### What you should do
Reproduce, exactly and in full, only the lines below from the one containing "(modCheck f s).holdoff = s.holdoff := rfl" through the one containing "(modCh f s).power = s.power := rfl".

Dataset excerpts
/-! ### modCheck -/

@[simp] theorem modCheck_power (s : State) (f : Check → Check) : (modCheck f s).power = s.power := rfl
@[simp] theorem modCheck_resetLevel (s : State) (f : Check → Check) : (modCheck f s).resetLevel = s.resetLevel := rfl
@[simp] theorem modCheck_resetHeld (s : State) (f : Check → Check) : (modCheck f s).resetHeld = s.resetHeld := rfl
@[simp] theorem modCheck_jumperField (s : State) (f : Check → Check) : (modCheck f s).jumperField = s.jumperField := rfl
@[simp] theorem modCheck_subSecond (s : State) (f : Check → Check) : (modCheck f s).subSecond = s.subSecond := rfl
@[simp] theorem modCheck_guardTime (s : State) (f : Check → Check) : (modCheck f s).guardTime = s.guardTime := rfl
@[simp] theorem modCheck_stage (s : State) (f : Check → Check) : (modCheck f s).stage = s.stage := rfl
@[simp] theorem modCheck_locked (s : State) (f : Check → Check) : (modCheck f s).locked = s.locked := rfl
@[simp] theorem modCheck_portMap (s : State) (f : Check → Check) : (modCheck f s).portMap = s.portMap := rfl
@[simp] theorem modCheck_roster (s : State) (f : Check → Check) : (modCheck f s).roster = s.roster := rfl
@[simp] theorem modCheck_stations (s : State) (f : Check → Check) : (modCheck f s).stations = s.stations := rfl
@[simp] theorem modCheck_links (s : State) (f : Check → Check) : (modCheck f s).links = s.links := rfl
@[simp] theorem modCheck_ports (s : State) (f : Check → Check) : (modCheck f s).ports = s.ports := rfl
@[simp] theorem modCheck_inputs (s : State) (f : Check → Check) : (modCheck f s).inputs = s.inputs := rfl
@[simp] theorem modCheck_timing (s : State) (f : Check → Check) : (modCheck f s).timing = s.timing := rfl
@[simp] theorem modCheck_windows (s : State) (f : Check → Check) : (modCheck f s).windows = s.windows := rfl
@[simp] theorem modCheck_params (s : State) (f : Check → Check) : (modCheck f s).params = s.params := rfl
@[simp] theorem modCheck_images (s : State) (f : Check → Check) : (modCheck f s).images = s.images := rfl
@[simp] theorem modCheck_audit (s : State) (f : Check → Check) : (modCheck f s).audit = s.audit := rfl
@[simp] theorem modCheck_recipes (s : State) (f : Check → Check) : (modCheck f s).recipes = s.recipes := rfl
@[simp] theorem modCheck_activeFormat (s : State) (f : Check → Check) : (modCheck f s).activeFormat = s.activeFormat := rfl
@[simp] theorem modCheck_changeover (s : State) (f : Check → Check) : (modCheck f s).changeover = s.changeover := rfl
@[simp] theorem modCheck_channels (s : State) (f : Check → Check) : (modCheck f s).channels = s.channels := rfl
@[simp] theorem modCheck_eng (s : State) (f : Check → Check) : (modCheck f s).eng = s.eng := rfl
@[simp] theorem modCheck_sup (s : State) (f : Check → Check) : (modCheck f s).sup = s.sup := rfl
@[simp] theorem modCheck_events (s : State) (f : Check → Check) : (modCheck f s).events = s.events := rfl
@[simp] theorem modCheck_holdoff (s : State) (f : Check → Check) : (modCheck f s).holdoff = s.holdoff := rfl
@[simp] theorem modCheck_pending (s : State) (f : Check → Check) : (modCheck f s).pending = s.pending := rfl

/-! ### modCh -/

@[simp] theorem modCh_power (s : State) (f : Changeover → Changeover) : (modCh f s).power = s.power := rfl
@[simp] theorem modCh_resetLevel (s : State) (f : Changeover → Changeover) : (modCh f s).resetLevel = s.resetLevel := rfl
@[simp] theorem modCh_resetHeld (s : State) (f : Changeover → Changeover) : (modCh f s).resetHeld = s.resetHeld := rfl
@[simp] theorem modCh_jumperField (s : State) (f : Changeover → Changeover) : (modCh f s).jumperField = s.jumperField := rfl
@[simp] theorem modCh_subSecond (s : State) (f : Changeover → Changeover) : (modCh f s).subSecond = s.subSecond := rfl
@[simp] theorem modCh_guardTime (s : State) (f : Changeover → Changeover) : (modCh f s).guardTime = s.guardTime := rfl
@[simp] theorem modCh_stage (s : State) (f : Changeover → Changeover) : (modCh f s).stage = s.stage := rfl
@[simp] theorem modCh_locked (s : State) (f : Changeover → Changeover) : (modCh f s).locked = s.locked := rfl
@[simp] theorem modCh_portMap (s : State) (f : Changeover → Changeover) : (modCh f s).portMap = s.portMap := rfl
@[simp] theorem modCh_roster (s : State) (f : Changeover → Changeover) : (modCh f s).roster = s.roster := rfl
@[simp] theorem modCh_stations (s : State) (f : Changeover → Changeover) : (modCh f s).stations = s.stations := rfl
@[simp] theorem modCh_links (s : State) (f : Changeover → Changeover) : (modCh f s).links = s.links := rfl
@[simp] theorem modCh_ports (s : State) (f : Changeover → Changeover) : (modCh f s).ports = s.ports := rfl
@[simp] theorem modCh_inputs (s : State) (f : Changeover → Changeover) : (modCh f s).inputs = s.inputs := rfl
@[simp] theorem modCh_timing (s : State) (f : Changeover → Changeover) : (modCh f s).timing = s.timing := rfl
@[simp] theorem modCh_windows (s : State) (f : Changeover → Changeover) : (modCh f s).windows = s.windows := rfl
@[simp] theorem modCh_params (s : State) (f : Changeover → Changeover) : (modCh f s).params = s.params := rfl
@[simp] theorem modCh_images (s : State) (f : Changeover → Changeover) : (modCh f s).images = s.images := rfl
@[simp] theorem modCh_audit (s : State) (f : Changeover → Changeover) : (modCh f s).audit = s.audit := rfl
@[simp] theorem modCh_sched (s : State) (f : Changeover → Changeover) : (modCh f s).sched = s.sched := rfl
@[simp] theorem modCh_recipes (s : State) (f : Changeover → Changeover) : (modCh f s).recipes = s.recipes := rfl
@[simp] theorem modCh_activeFormat (s : State) (f : Changeover → Changeover) : (modCh f s).activeFormat = s.activeFormat := rfl
@[simp] theorem modCh_channels (s : State) (f : Changeover → Changeover) : (modCh f s).channels = s.channels := rfl
@[simp] theorem modCh_eng (s : State) (f : Changeover → Changeover) : (modCh f s).eng = s.eng := rfl
@[simp] theorem modCh_sup (s : State) (f : Changeover → Changeover) : (modCh f s).sup = s.sup := rfl
@[simp] theorem modCh_events (s : State) (f : Changeover → Changeover) : (modCh f s).events = s.events := rfl
@[simp] theorem modCh_holdoff (s : State) (f : Changeover → Changeover) : (modCh f s).holdoff = s.holdoff := rfl
@[simp] theorem modCh_pending (s : State) (f : Changeover → Changeover) : (modCh f s).pending = s.pending := rfl

/-! ### Accessors -/

@[simp] theorem State.modStn_link (s : State) (i : Station) (f : StationRec → StationRec) (j : Station) : (s.modStn i f).link j = s.link j := rfl
@[simp] theorem State.modStn_port (s : State) (i : Station) (f : StationRec → StationRec) (q : Port) : (s.modStn i f).port q = s.port q := rfl
@[simp] theorem State.modStn_engp (s : State) (i : Station) (f : StationRec → StationRec) (a : EngId) : (s.modStn i f).engp a = s.engp a := rfl
@[simp] theorem State.modStn_chan (s : State) (i : Station) (f : StationRec → StationRec) (b : ChanId) : (s.modStn i f).chan b = s.chan b := rfl
@[simp] theorem State.modStn_portOf (s : State) (i : Station) (f : StationRec → StationRec) (j : Station) : (s.modStn i f).portOf j = s.portOf j := rfl
@[simp] theorem State.modStn_mapped (s : State) (i : Station) (f : StationRec → StationRec) (j : Station) : (s.modStn i f).mapped j = s.mapped j := rfl
@[simp] theorem State.modLink_stn (s : State) (i : Station) (f : LinkRec → LinkRec) (j : Station) : (s.modLink i f).stn j = s.stn j := rfl
@[simp] theorem State.modLink_port (s : State) (i : Station) (f : LinkRec → LinkRec) (q : Port) : (s.modLink i f).port q = s.port q := rfl
@[simp] theorem State.modLink_engp (s : State) (i : Station) (f : LinkRec → LinkRec) (a : EngId) : (s.modLink i f).engp a = s.engp a := rfl
@[simp] theorem State.modLink_chan (s : State) (i : Station) (f : LinkRec → LinkRec) (b : ChanId) : (s.modLink i f).chan b = s.chan b := rfl
@[simp] theorem State.modLink_portOf (s : State) (i : Station) (f : LinkRec → LinkRec) (j : Station) : (s.modLink i f).portOf j = s.portOf j := rfl
@[simp] theorem State.modLink_mapped (s : State) (i : Station) (f : LinkRec → LinkRec) (j : Station) : (s.modLink i f).mapped j = s.mapped j := rfl
@[simp] theorem State.modPort_stn (s : State) (p : Port) (f : InhibitPort → InhibitPort) (j : Station) : (s.modPort p f).stn j = s.stn j := rfl
@[simp] theorem State.modPort_link (s : State) (p : Port) (f : InhibitPort → InhibitPort) (j : Station) : (s.modPort p f).link j = s.link j := rfl
@[simp] theorem State.modPort_engp (s : State) (p : Port) (f : InhibitPort → InhibitPort) (a : EngId) : (s.modPort p f).engp a = s.engp a := rfl
@[simp] theorem State.modPort_chan (s : State) (p : Port) (f : InhibitPort → InhibitPort) (b : ChanId) : (s.modPort p f).chan b = s.chan b := rfl
@[simp] theorem State.modPort_portOf (s : State) (p : Port) (f : InhibitPort → InhibitPort) (j : Station) : (s.modPort p f).portOf j = s.portOf j := rfl
@[simp] theorem State.modPort_mapped (s : State) (p : Port) (f : InhibitPort → InhibitPort) (j : Station) : (s.modPort p f).mapped j = s.mapped j := rfl
@[simp] theorem State.modEng_stn (s : State) (e : EngId) (f : EngPort → EngPort) (j : Station) : (s.modEng e f).stn j = s.stn j := rfl
@[simp] theorem State.modEng_link (s : State) (e : EngId) (f : EngPort → EngPort) (j : Station) : (s.modEng e f).link j = s.link j := rfl
@[simp] theorem State.modEng_port (s : State) (e : EngId) (f : EngPort → EngPort) (q : Port) : (s.modEng e f).port q = s.port q := rfl
@[simp] theorem State.modEng_chan (s : State) (e : EngId) (f : EngPort → EngPort) (b : ChanId) : (s.modEng e f).chan b = s.chan b := rfl
@[simp] theorem State.modEng_portOf (s : State) (e : EngId) (f : EngPort → EngPort) (j : Station) : (s.modEng e f).portOf j = s.portOf j := rfl
@[simp] theorem State.modEng_mapped (s : State) (e : EngId) (f : EngPort → EngPort) (j : Station) : (s.modEng e f).mapped j = s.mapped j := rfl
@[simp] theorem State.setChan_stn (s : State) (c : ChanId) (x : Channel) (j : Station) : (s.setChan c x).stn j = s.stn j := rfl
@[simp] theorem State.setChan_link (s : State) (c : ChanId) (x : Channel) (j : Station) : (s.setChan c x).link j = s.link j := rfl
@[simp] theorem State.setChan_port (s : State) (c : ChanId) (x : Channel) (q : Port) : (s.setChan c x).port q = s.port q := rfl
@[simp] theorem State.setChan_engp (s : State) (c : ChanId) (x : Channel) (a : EngId) : (s.setChan c x).engp a = s.engp a := rfl
@[simp] theorem State.setChan_portOf (s : State) (c : ChanId) (x : Channel) (j : Station) : (s.setChan c x).portOf j = s.portOf j := rfl
@[simp] theorem State.setChan_mapped (s : State) (c : ChanId) (x : Channel) (j : Station) : (s.setChan c x).mapped j = s.mapped j := rfl
@[simp] theorem State.setInput_stn (s : State) (x : InputId) (r : InputRec) (j : Station) : (s.setInput x r).stn j = s.stn j := rfl
@[simp] theorem State.setInput_link (s : State) (x : InputId) (r : InputRec) (j : Station) : (s.setInput x r).link j = s.link j := rfl
@[simp] theorem State.setInput_port (s : State) (x : InputId) (r : InputRec) (q : Port) : (s.setInput x r).port q = s.port q := rfl
@[simp] theorem State.setInput_engp (s : State) (x : InputId) (r : InputRec) (a : EngId) : (s.setInput x r).engp a = s.engp a := rfl
@[simp] theorem State.setInput_chan (s : State) (x : InputId) (r : InputRec) (b : ChanId) : (s.setInput x r).chan b = s.chan b := rfl
@[simp] theorem State.setInput_portOf (s : State) (x : InputId) (r : InputRec) (j : Station) : (s.setInput x r).portOf j = s.portOf j := rfl
@[simp] theorem State.setInput_mapped (s : State) (x : InputId) (r : InputRec) (j : Station) : (s.setInput x r).mapped j = s.mapped j := rfl
@[simp] theorem State.modEntry_stn (s : State) (k : Nat) (f : AuditEntry → AuditEntry) (j : Station) : (s.modEntry k f).stn j = s.stn j := rfl
@[simp] theorem State.modEntry_link (s : State) (k : Nat) (f : AuditEntry → AuditEntry) (j : Station) : (s.modEntry k f).link j = s.link j := rfl
@[simp] theorem State.modEntry_port (s : State) (k : Nat) (f : AuditEntry → AuditEntry) (q : Port) : (s.modEntry k f).port q = s.port q := rfl
@[simp] theorem State.modEntry_engp (s : State) (k : Nat) (f : AuditEntry → AuditEntry) (a : EngId) : (s.modEntry k f).engp a = s.engp a := rfl
@[simp] theorem State.modEntry_chan (s : State) (k : Nat) (f : AuditEntry → AuditEntry) (b : ChanId) : (s.modEntry k f).chan b = s.chan b := rfl
@[simp] theorem State.modEntry_portOf (s : State) (k : Nat) (f : AuditEntry → AuditEntry) (j : Station) : (s.modEntry k f).portOf j = s.portOf j := rfl
@[simp] theorem State.modEntry_mapped (s : State) (k : Nat) (f : AuditEntry → AuditEntry) (j : Station) : (s.modEntry k f).mapped j = s.mapped j := rfl
@[simp] theorem post_stn (s : State) (src : Source) (d : Detail) (j : Station) : (post src d s).stn j = s.stn j := rfl
@[simp] theorem post_link (s : State) (src : Source) (d : Detail) (j : Station) : (post src d s).link j = s.link j := rfl
@[simp] theorem post_port (s : State) (src : Source) (d : Detail) (q : Port) : (post src d s).port q = s.port q := rfl
@[simp] theorem post_engp (s : State) (src : Source) (d : Detail) (a : EngId) : (post src d s).engp a = s.engp a := rfl
@[simp] theorem post_chan (s : State) (src : Source) (d : Detail) (b : ChanId) : (post src d s).chan b = s.chan b := rfl
@[simp] theorem post_portOf (s : State) (src : Source) (d : Detail) (j : Station) : (post src d s).portOf j = s.portOf j := rfl
@[simp] theorem post_mapped (s : State) (src : Source) (d : Detail) (j : Station) : (post src d s).mapped j = s.mapped j := rfl
@[simp] theorem modCheck_stn (s : State) (f : Check → Check) (j : Station) : (modCheck f s).stn j = s.stn j := rfl
@[simp] theorem modCheck_link (s : State) (f : Check → Check) (j : Station) : (modCheck f s).link j = s.link j := rfl
@[simp] theorem modCheck_port (s : State) (f : Check → Check) (q : Port) : (modCheck f s).port q = s.port q := rfl
@[simp] theorem modCheck_engp (s : State) (f : Check → Check) (a : EngId) : (modCheck f s).engp a = s.engp a := rfl
@[simp] theorem modCheck_chan (s : State) (f : Check → Check) (b : ChanId) : (modCheck f s).chan b = s.chan b := rfl
@[simp] theorem modCheck_portOf (s : State) (f : Check → Check) (j : Station) : (modCheck f s).portOf j = s.portOf j := rfl
@[simp] theorem modCheck_mapped (s : State) (f : Check → Check) (j : Station) : (modCheck f s).mapped j = s.mapped j := rfl
@[simp] theorem modCh_stn (s : State) (f : Changeover → Changeover) (j : Station) : (modCh f s).stn j = s.stn j := rfl
@[simp] theorem modCh_link (s : State) (f : Changeover → Changeover) (j : Station) : (modCh f s).link j = s.link j := rfl
@[simp] theorem modCh_port (s : State) (f : Changeover → Changeover) (q : Port) : (modCh f s).port q = s.port q := rfl
@[simp] theorem modCh_engp (s : State) (f : Changeover → Changeover) (a : EngId) : (modCh f s).engp a = s.engp a := rfl
@[simp] theorem modCh_chan (s : State) (f : Changeover → Changeover) (b : ChanId) : (modCh f s).chan b = s.chan b := rfl
@[simp] theorem modCh_portOf (s : State) (f : Changeover → Changeover) (j : Station) : (modCh f s).portOf j = s.portOf j := rfl
@[simp] theorem modCh_mapped (s : State) (f : Changeover → Changeover) (j : Station) : (modCh f s).mapped j = s.mapped j := rfl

### Response to the task
@[simp] theorem modCheck_holdoff (s : State) (f : Check → Check) : (modCheck f s).holdoff = s.holdoff := rfl
@[simp] theorem modCheck_pending (s : State) (f : Check → Check) : (modCheck f s).pending = s.pending := rfl

/-! ### modCh -/

@[simp] theorem modCh_power (s : State) (f : Changeover → Changeover) : (modCh f s).power = s.power := rfl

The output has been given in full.